Telecom Churn Prediction
By Khulood Nasher
Introduction
What is Customer Churn? Customer churn or customer attrition is the loss of customers by a business when customers stop using the service of the company. We calculate the churn rate by dividing the number of customers that were lost during that time by the number of customers that existed at the beginning of that time.
Why is it important to calculate customer churn?
Because business is built on several customers using its service. Keeping its customers is less expensive than bringing new ones.
More Important Questions:
In this project, I tried to figure out the answers to the following important questions:
Q1: What percentage of customers churn?
Q2: What are the common variables among churn customers?
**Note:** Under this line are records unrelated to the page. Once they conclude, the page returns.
/-- The reason code of FW_STAT for the first test of R581 that an image fails, 0 where it verifies. The override accepts any
signature and SVN (R589). -/
def verifyFw (img : List Byte) (fuse : Nat) (ovr : Bool) : Nat :=
  if img.length < 512 ∨ bsub img 0 4 ≠ ascii "TFWI" ∨ bfld img 4 2 ≠ 0x0100 ∨ 64 < byteAt img 6 ∨ byteAt img 7 ≠ 0 ∨
      !zeroAt img 48 80 then 1
  else if 2097152 - 512 < fwBody img ∨ img.length ≠ 512 + fwBody img then 5
  else if !ovr && !pssValid (Config.romKey 0) (img.take 128) (bsub img 128 384) then 2
  else if sha256 (img.drop 512) ≠ bsub img 16 32 then 3
  else if !ovr && decide (byteAt img 6 < fuse) then 4
  else 0

/-- The image in the staging area: its header gives its length. -/
def fwStaged (m : Mem) : List Byte :=
  let h := memRead m 0 512
  if 2097152 - 512 < fwBody h then h else memRead m 0 (512 + fwBody h)

/-! The stages (R550, R551, R556 to R559). -/

/-- BOOT_STAGE_FAIL, and LASTFAIL with it (R551, R570). -/
def State.stageLog (s : State) (cause : Nat) : State :=
  let s := s.log 0x7201 [.val 1 s.rst.stage, .val 1 (Config.code (32 + cause))]
  { s with rst := { s.rst with lastFail := BitVec.ofNat 3 s.rst.stage } }

/-- A stage fails and the sequence stops at it (R551). -/
def State.stageFail (s : State) (cause : Nat) : State :=
  let s := s.stageLog cause
  { s with rst := { s.rst with stage := 0 } }

/-- Stage 1 of a P or M reset: straps sampled; the boot count read from retained memory, or from the journal where that is
invalid, and counted up in both places; recovery mode from the count or BOOT_SRC. Without the selected external reference
the stage does not complete and the attempt is counted (R556, R558, R559). -/
def State.stage1 (s : State) (extRef : Bool) : State :=
  let r := s.rst
  let count := if s.rst.rmemOk then r.bcount else r.journal
  let full := decide (count = 3)
  let next := if r.counted ∨ full then count else count + 1
  let ext := decide (r.pinClk = 0 ∨ r.pinClk = 2)
  let r := { r with
    bootSrc := r.pinBoot, clkMode := r.pinClk, ovr := r.pinOvr, bcount := next, journal := next, rmemOk := true, counted := true
    refok := extRef || !ext
    recovery := r.recovery || decide (r.pinBoot ≠ 0) || (full && !r.counted) }
  if ext && !extRef then { s with rst := r } else { s with rst := { r with stage := 2 } }

/-- The image in flash can run (R581, R583, R589). -/
def State.imageRuns (s : State) : Bool :=
  s.mgmt.imageOk && (s.mgmt.image.isEmpty || decide (verifyFw s.mgmt.image s.mgmt.fuse.toNat s.rst.ovr = 0))

/-- Recovery mode entered: the ROM loader runs, and nothing after stage 2 (R559, R583, R584). -/
def State.enterRecovery (s : State) : State :=
  let s := { s with rst := { s.rst with recovery := true, stage := 0 } }
  s.log 0x7202 [.val 4 s.rst.bcount.toNat, .val 1 s.rst.bootSrc.toNat]

/-- STRAP_RESERVED for the straps sampled at 0b11: the strap's number is free (R556; log entry 28). -/
def State.strapEvents (s : State) : State :=
  let s := if s.rst.bootSrc = 3 then s.log 0x7203 [.val 1 (Config.code 12), .val 1 3] else s
  if s.rst.clkMode = 3 then s.log 0x7203 [.val 1 (Config.code 13), .val 1 3] else s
Q3: What is the predicted percentage of customer churn?
Q4: How to reduce customer churn?
To answer these questions, I followed a data science process of the project cycle i.e. well known as OSMEN where I tried to predict the customers who have a high probability to churn and help to set recommendations to keep them.
About Telco data
- Data were obtained from https://www.kaggle.com/dpr1988/telecom-churn-dataset
- Each row represents a customer, and each column contains the customer’s attributes described in the column Metadata.
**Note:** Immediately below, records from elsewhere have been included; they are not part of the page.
-- ==== Sys2Proof/Certificates/Slice0/Obligations.lean ====
section
/-! DEFINITION. The statements for the provers: first the claims, chapter by chapter, each with the rules it comes from; then the
obligations, which put them together. -/

namespace Sys2Proof.Claims
open Sys2Proof Sys2Proof.Machine

/-- What a record in the log may change beside the log itself: the free values drawn, what is sent, the Ethernet ports' bytes that
wait for a pause to end, the sessions' notices, the alert bits and the Patina's counts. The state `s` with those parts as `t` has them. -/
def logged (s t : State) : State :=
  { s with free := t.free, out := t.out, eths := t.eths, evt := t.evt, hst := { s.hst with sessions := t.hst.sessions },
           pwr := { s.pwr with alert := t.pwr.alert }, mgmt := { s.mgmt with patHour := t.mgmt.patHour } }

/-! The block as a whole. -/

/-- What holds in every state that a run reaches and that every command keeps: the HBM and its poison map in their canonical
form, the clock locked only where it has been locked before (R544), at most 1,920 records in retained memory (R578). -/
def Sound (s : State) : Prop :=
  Memory.wf s.hbm = true ∧ psWf s.hbmPois = true ∧ (s.ptp.locked = true → s.ptp.everLock = true) ∧ s.evt.recs.length ≤ 1920

/-! Issue and completion of instructions. -/

/-- One row of the table that issues an instruction: its core, stream and opcode, the words it names, and the plan of its
execution. -/
structure IssueRow where
  /-- Core. -/
  core : Nat
  /-- Stream. -/
  stream : Nat
  /-- Opcode (R308). -/
  opc : Nat
  /-- The instruction's word, or the words of a broadcast group (R90). -/
  ws : List (BitVec 128)
  /-- The plan, or the refusal of R121. -/
  plan : IssueCtx → Except Refuse (List Plan)

/-- The row of an instruction of one word. -/
def oneWord (core stream opc : Nat) (w : BitVec 128) (p : IssueCtx → Except Refuse Plan) : IssueRow :=
  ⟨core, stream, opc, [w], fun x => match p x with | .ok q => .ok [q] | .error e => .error e⟩

/-- The row of an array, matrix-vector or merge instruction: streams 0 to 2. -/
def computeRow (s : State) : Instr → Option IssueRow
  | .nop core st w => some (oneWord core st 0x01 w planNop)
  | .mma core ws => some ⟨core, 0, 0x10, ws, planProduct ws⟩
  | .conv core ws => some ⟨core, 0, 0x11, ws, planProduct ws⟩
  | .smma core ws => some ⟨core, 0, 0x12, ws, planProduct ws⟩
  | .tsp core ws => some ⟨core, 0, 0x13, ws, planProduct ws⟩
  | .sgrad core ws => some ⟨core, 0, 0x14, ws, planProduct ws⟩
  | .drain core w => some (oneWord core 0 0x18 w (planDrain s.cfg.dchk w))
  | .mvp core w bad => some (oneWord core 1 0x20 w (planMvp w bad))
  | .spmsp core w => some (oneWord core 2 0x30 w (planSpmsp w))
  | .merge core w => some (oneWord core 2 0x31 w (planMerge w))
  | .sort core w => some (oneWord core 2 0x32 w (planSort w))
  | .topkidx core w => some (oneWord core 2 0x33 w (planTopkidx w))
  | .pack core w => some (oneWord core 2 0x38 w (planPack s w))
  | .unpack core w => some (oneWord core 2 0x39 w (planUnpack s w))
  | .carve core w => some (oneWord core 2 0x3A w (planCarve w))
  | .model core w => some (oneWord core 2 0x3B w (planModel w))
  | .mstat core w => some (oneWord core 2 0x3C w (planMstat w))
  | _ => none

/-- The row of a vector instruction: stream 3. -/
def vectorRow (s : State) : Instr → Option IssueRow
  | .add core w => some (oneWord core 3 0x40 w (planElem s.cfg.dchk w))
  | .sub core w => some (oneWord core 3 0x41 w (planElem s.cfg.dchk w))
  | .mul core w => some (oneWord core 3 0x42 w (planElem s.cfg.dchk w))
  | .fma core w => some (oneWord core 3 0x43 w (planElem s.cfg.dchk w))
  | .min core w => some (oneWord core 3 0x44 w (planElem s.cfg.dchk w))
  | .max core w => some (oneWord core 3 0x45 w (planElem s.cfg.dchk w))
  | .abs core w => some (oneWord core 3 0x46 w (planElem s.cfg.dchk w))
  | .neg core w => some (oneWord core 3 0x47 w (planElem s.cfg.dchk w))
  | .mov core w => some (oneWord core 3 0x48 w (planElem s.cfg.dchk w))
  | .cmpeq core w => some (oneWord core 3 0x49 w (planElem s.cfg.dchk w))
  | .cmplt core w => some (oneWord core 3 0x4A w (planElem s.cfg.dchk w))
  | .cmple core w => some (oneWord core 3 0x4B w (planElem s.cfg.dchk w))
  | .sel core w => some (oneWord core 3 0x4C w (planElem s.cfg.dchk w))
  | .exp2 core w => some (oneWord core 3 0x50 w (planElem s.cfg.dchk w))
  | .log2 core w => some (oneWord core 3 0x51 w (planElem s.cfg.dchk w))
  | .rcp core w => some (oneWord core 3 0x52 w (planElem s.cfg.dchk w))
  | .rsqrt core w => some (oneWord core 3 0x53 w (planElem s.cfg.dchk w))
  | .tanh core w => some (oneWord core 3 0x54 w (planElem s.cfg.dchk w))
  | .erf core w => some (oneWord core 3 0x55 w (planElem s.cfg.dchk w))
  | .sigm core w => some (oneWord core 3 0x56 w (planElem s.cfg.dchk w))
  | .silu core w => some (oneWord core 3 0x57 w (planElem s.cfg.dchk w))
  | .gelu core w => some (oneWord core 3 0x58 w (planElem s.cfg.dchk w))
  | .rrow core w => some (oneWord core 3 0x5A w (planReduce false s.cfg.dchk w))
  | .rcol core w => some (oneWord core 3 0x5B w (planReduce true s.cfg.dchk w))
  | .maskgen core w => some (oneWord core 3 0x5C w (planMaskgen w))
  | .cvt core w => some (oneWord core 3 0x5D w (planCvt s.cfg.dchk w))
  | .sr core w => some (oneWord core 3 0x5E w (planSr s.cfg.dchk w))
  | .smax core w => some (oneWord core 3 0x5F w (planSmax s.cfg.dchk w))
  | .oinit core w => some (oneWord core 3 0x60 w (planOnline w))
  | .omax core w => some (oneWord core 3 0x61 w (planOnline w))
  | .osum core w => some (oneWord core 3 0x62 w (planOnline w))
  | .ofin core w => some (oneWord core 3 0x63 w (planOnline w))
  | .update core w => some (oneWord core 3 0x68 w (planUpdate w))
  | .gnormSq core w => if wOpx w = 0 then some (oneWord core 3 0x69 w (planGnorm s.cfg.dchk w)) else none
  | .gnormFin core w => if wOpx w = 1 then some (oneWord core 3 0x69 w (planGnorm s.cfg.dchk w)) else none
  | .gnormClr core w => if wOpx w = 2 then some (oneWord core 3 0x69 w (planGnorm s.cfg.dchk w)) else none
  | .wait core w => some (oneWord core 5 0xA0 w (fun x => .ok (synPlan x)))
  | _ => none

/-- The row's instruction issues now in the context `x` by the plans `ps`: its word has the row's opcode, it is the next of its
stream, its slot is the counter value of a running tick and its units accept it (R244, R245, R250), no field is refused, and
the hazard detector, where DEBUG runs it, finds nothing (R270). -/
def Issues (s : State) (r : IssueRow) (x : IssueCtx) (ps : List Plan) : Prop :=
  (∃ w, r.ws.head? = some w ∧ wOpc w = r.opc) ∧ s.mayIssue r.core r.stream r.ws = some x ∧ r.plan x = .ok ps ∧
    (s.cfg.debug = true → (r.ws.zip ps).findSome? (fun q => x.co.hazard x.l r.stream (q.2.withBlock x.co q.1)) = none)

/-- What a plan may change in its core at issue: the arrays' registers and the times at which units are free; the core store,
the tile registers, the scoreboard and the streams stay. -/
def Plan.unitsOnly (p : Plan) : Prop :=
  ∀ co : Core, p.upd co = { co with arrays := (p.upd co).arrays, mrgFree := (p.upd co).mrgFree, bcastFree := (p.upd co).bcastFree }

/-! Instructions of the DMA and SYN streams. -/

/-- The row of a local transfer or SEAL (stream 4), with what the transfer does once it has issued; the sectors that have come to be
in error wait for a read that meets them (log entry 10). -/
def transferRow (s : State) : Instr → Option (IssueRow × (State → IssueCtx → Entry → State))
  | .dma core w errs => some (oneWord core 4 0x80 w (planDma s w), fun t _ e => (t.decay errs).runLocal core e)
  | .copy core w => some (oneWord core 4 0x81 w (planCopy w), fun t _ e => (t.decay []).runLocal core e)
  | .xpose core w => some (oneWord core 4 0x82 w (planXpose w), fun t _ e => (t.decay []).runLocal core e)
  | .permute core w errs => some (oneWord core 4 0x83 w (planPermute s w), fun t _ e => (t.decay errs).runLocal core e)
  | .gather core w errs => some (oneWord core 4 0x84 w (planIndex false w), fun t _ e => (t.decay errs).runLocal core e)
  | .scatter core w errs => some (oneWord core 4 0x85 w (planIndex true w), fun t _ e => (t.decay errs).runLocal core e)
  | .sealOp core w errs => some (oneWord core 4 0xB0 w (planSeal s w), fun t x e => (t.decay errs).runSeal x.k core e)
  | _ => none

/-- The row of a remote operation (stream 4), with its start: its packets are made and sent. -/
def remoteRow : Instr → Option (IssueRow × (State → IssueCtx → Entry → State))
  | .rput core w => some (oneWord core 4 0x90 w (planPutGet false w), fun t _ e => t.startRemote core e)
  | .rget core w => some (oneWord core 4 0x91 w (planPutGet true w), fun t _ e => t.startRemote core e)
  | .ratom core w => some (oneWord core 4 0x92 w (planRatom w), fun t _ e => t.startRemote core e)
  | .radd core w => some (oneWord core 4 0x93 w (planRadd w), fun t _ e => t.startRemote core e)
  | .xch core w => some (oneWord core 4 0x94 w (planXch w), fun t _ e => t.startRemote core e)
  | _ => none

/-- The row of an instruction of the SYN stream (stream 5), with what it does as it issues: SIGNAL sends its post behind the
data that this core sent to the same place, RDV joins its rendezvous (a STEP_END only ends its tick), TICKMARK logs its label
with the counter value of its issue tick (R323 to R325, R328). -/
def synRow (s : State) : Instr → Option (IssueRow × (State → IssueCtx → Entry → State))
  | .signal core w => some (oneWord core 5 0xA1 w (planSignal s w), fun t _ e =>
      t.sendOps core 5 e.ord [⟨if wf w 59 59 = 1 then flowKey (wf w 71 66) (wf w 65 60) else s.ownKey,
        { ptype := 0x06, ttoken := wf w 48 41, tcell := wf w 58 55, tlcore := wf w 54 49, fields := [wf w 40 33] }, 0⟩])
  | .rdv core w => some (oneWord core 5 0xA2 w (planRdv s w), fun t _ _ =>
      if wf w 71 70 = 0 then t else t.rdvReach (rdvName w))
  | .tickmark core w => some (oneWord core 5 0xA3 w (fun x => .ok (synPlan x)), fun t x _ =>
      t.log 0x5104 [.val 8 t.timeNow.1.toNat, .cell x.k, .val 1 x.l, .val 4 (wf w 71 40), .val 4 x.c.tick.toNat])
  | _ => none

/-- A memory of a core that COPY names: the tile registers or the core store (R315). -/
def side (co : Core) (tile : Bool) : Mem := if tile then co.treg else co.store

/-! The schedule, faults and completion. -/

/-- A byte of a core store or of the tile registers lies outside every write of a list. -/
def Outside (ps : List Put) (tile : Bool) (a : Nat) : Prop :=
  ∀ p ∈ ps, p.tile = tile → a < p.addr ∨ p.addr + p.bytes.length ≤ a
- The raw data contains 7043 rows which are customers and 21 columns that are features.
- The “Churn” column is our target.
- Customer ID is a unique value and has 7043 inputs.
- gender: Whether the customer is a male or a female.
- Senior citizen: Whether the customer is a senior citizen or not (1, 0)
- Partner: Whether the customer has a partner or not (Yes, No)
- Dependents: Whether the customer has dependents or not (Yes, No)
- tenure: Number of months the customer has stayed with the company
- PhoneService: Whether the customer has a phone service or not (Yes, No)
- MultipleLines: Whether the customer has multiple lines or not (Yes, No, No phone service)
- InternetService: Customer’s internet service provider (DSL, Fiber optic, No)
- OnlineSecurity: Whether the customer has online security or not (Yes, No, No internet service)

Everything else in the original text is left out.